(Data records)
· · · · ·

end Sys2Proof.Machine
end

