/-- `storesTo` follows the MMD control register and the latch as `Phy.write` does: a register that a write and the
events after it do not store to is unchanged by the write, and not stored to by those events either (R78). -/
theorem Phy.write_of_not_mem_storesTo {rm : RegMap} {p : Phy} {dev : Nat} {a : Direct5} {v : Word}
    {xs : List BusEvent} {l : RegLoc}
    (hl : l ∉ storesTo rm (p.direct rm.mmdCtl) p.xa (.write dev a v :: xs)) :
    (p.write rm a v).reg l = p.reg l ∧
      l ∉ storesTo rm ((p.write rm a v).direct rm.mmdCtl) (p.write rm a v).xa xs := by
  by_cases ha : a = rm.mmdData
  · subst ha
    by_cases haddr : p.direct rm.mmdCtl = rm.mmdAddrWord
    · simp only [storesTo, if_true, if_pos haddr] at hl
      rw [Phy.write_mmdData_of_address haddr]
      exact ⟨by cases l <;> rfl, hl⟩
    · by_cases hdata : p.direct rm.mmdCtl = rm.mmdDataWord
      · simp only [storesTo, if_true, if_neg haddr, if_pos hdata, List.mem_cons, not_or] at hl
        obtain ⟨hne, hrest⟩ := hl
        rw [Phy.write_mmdData_of_data haddr hdata]
        exact ⟨p.reg_store_other rm v hne, hrest⟩
      · simp only [storesTo, if_true, if_neg haddr, if_neg hdata] at hl
        rw [Phy.write_mmdData_of_other haddr hdata]
        exact ⟨p.reg_lost true l, hl⟩
  · have hctl : (p.setDirect a v).direct rm.mmdCtl = if a = rm.mmdCtl then v else p.direct rm.mmdCtl := by
      split
      next h => rw [h, p.direct_setDirect_same]
      next h => exact p.direct_setDirect_other v (Ne.symm h)
    simp only [storesTo, ha, if_false, List.mem_cons, not_or] at hl
    obtain ⟨hne, hrest⟩ := hl
    rw [Phy.write_of_ne ha, hctl]
    exact ⟨p.reg_setReg_other (l := .direct a) v hne, hrest⟩

/-- Events that keep every register they do not store to, after a write that took effect. -/
theorem Phy.Keeps.of_write {rm : RegMap} {p q : Phy} {dev : Nat} {a : Direct5} {v : Word} {xs : List BusEvent}
    (h : (p.write rm a v).Keeps rm xs q) : p.Keeps rm (.write dev a v :: xs) q := by
  obtain ⟨hreg, hxa⟩ := h
  refine ⟨fun l hl => ?_, fun hw => ?_⟩
  · obtain ⟨hsame, hrest⟩ := Phy.write_of_not_mem_storesTo hl
    exact (hreg l hrest).trans hsame
  · have ha : a ≠ rm.mmdData := fun ha => hw _ (.head _) (congrArg some ha)
    rw [hxa fun e he => hw e (.tail _ he), Phy.write_of_ne ha, p.xa_setDirect]

/-- A failed write, the last event of its trace, took effect or did not (R80 (c)). -/
theorem Phy.Keeps.writeFailed (rm : RegMap) (p : Phy) (dev : Nat) (a : Direct5) (v : Word) (k : Kind)
    (lands : Bool) :
    p.Keeps rm [.writeFailed dev a v k] (if lands = true then p.write rm a v else p) := by
  cases lands with
  | false => exact .refl rm p _
  | true =>
    have hwrite : p.Keeps rm [.write dev a v] (p.write rm a v) := .of_write (.refl rm _ [])
    obtain ⟨hreg, hxa⟩ := hwrite
    exact ⟨hreg, fun hw => hxa (by simpa [writtenTo] using hw)⟩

· · · · ·

Return each line above exactly.

end Sys2Proof.Machine
end

/-- `storesTo` follows the MMD control register and the latch as `Phy.write` does: a register that a write and the
events after it do not store to is unchanged by the write, and not stored to by those events either (R78). -/
theorem Phy.write_of_not_mem_storesTo {rm : RegMap} {p : Phy} {dev : Nat} {a : Direct5} {v : Word}
    {xs : List BusEvent} {l : RegLoc}
    (hl : l ∉ storesTo rm (p.direct rm.mmdCtl) p.xa (.write dev a v :: xs)) :
    (p.write rm a v).reg l = p.reg l ∧
      l ∉ storesTo rm ((p.write rm a v).direct rm.mmdCtl) (p.write rm a v).xa xs := by
  by_cases ha : a = rm.mmdData
  · subst ha
    by_cases haddr : p.direct rm.mmdCtl = rm.mmdAddrWord
    · simp only [storesTo, if_true, if_pos haddr] at hl
      rw [Phy.write_mmdData_of_address haddr]
      exact ⟨by cases l <;> rfl, hl⟩
    · by_cases hdata : p.direct rm.mmdCtl = rm.mmdDataWord
      · simp only [storesTo, if_true, if_neg haddr, if_pos hdata, List.mem_cons, not_or] at hl
        obtain ⟨hne, hrest⟩ := hl
        rw [Phy.write_mmdData_of_data haddr hdata]
        exact ⟨p.reg_store_other rm v hne, hrest⟩
      · simp only [storesTo, if_true, if_neg haddr, if_neg hdata] at hl
        rw [Phy.write_mmdData_of_other haddr hdata]
        exact ⟨p.reg_lost true l, hl⟩
  · have hctl : (p.setDirect a v).direct rm.mmdCtl = if a = rm.mmdCtl then v else p.direct rm.mmdCtl := by
      split
      next h => rw [h, p.direct_setDirect_same]
      next h => exact p.direct_setDirect_other v (Ne.symm h)
    simp only [storesTo, ha, if_false, List.mem_cons, not_or] at hl
    obtain ⟨hne, hrest⟩ := hl
    rw [Phy.write_of_ne ha, hctl]
    exact ⟨p.reg_setReg_other (l := .direct a) v hne, hrest⟩

/-- Events that keep every register they do not store to, after a write that took effect. -/
theorem Phy.Keeps.of_write {rm : RegMap} {p q : Phy} {dev : Nat} {a : Direct5} {v : Word} {xs : List BusEvent}
    (h : (p.write rm a v).Keeps rm xs q) : p.Keeps rm (.write dev a v :: xs) q := by
  obtain ⟨hreg, hxa⟩ := h
  refine ⟨fun l hl => ?_, fun hw => ?_⟩
  · obtain ⟨hsame, hrest⟩ := Phy.write_of_not_mem_storesTo hl
    exact (hreg l hrest).trans hsame
  · have ha : a ≠ rm.mmdData := fun ha => hw _ (.head _) (congrArg some ha)
    rw [hxa fun e he => hw e (.tail _ he), Phy.write_of_ne ha, p.xa_setDirect]

/-- A failed write, the last event of its trace, took effect or did not (R80 (c)). -/
theorem Phy.Keeps.writeFailed (rm : RegMap) (p : Phy) (dev : Nat) (a : Direct5) (v : Word) (k : Kind)
    (lands : Bool) :
    p.Keeps rm [.writeFailed dev a v k] (if lands = true then p.write rm a v else p) := by
  cases lands with
  | false => exact .refl rm p _
  | true =>
    have hwrite : p.Keeps rm [.write dev a v] (p.write rm a v) := .of_write (.refl rm _ [])
    obtain ⟨hreg, hxa⟩ := hwrite
    exact ⟨hreg, fun hw => hxa (by simpa [writtenTo] using hw)⟩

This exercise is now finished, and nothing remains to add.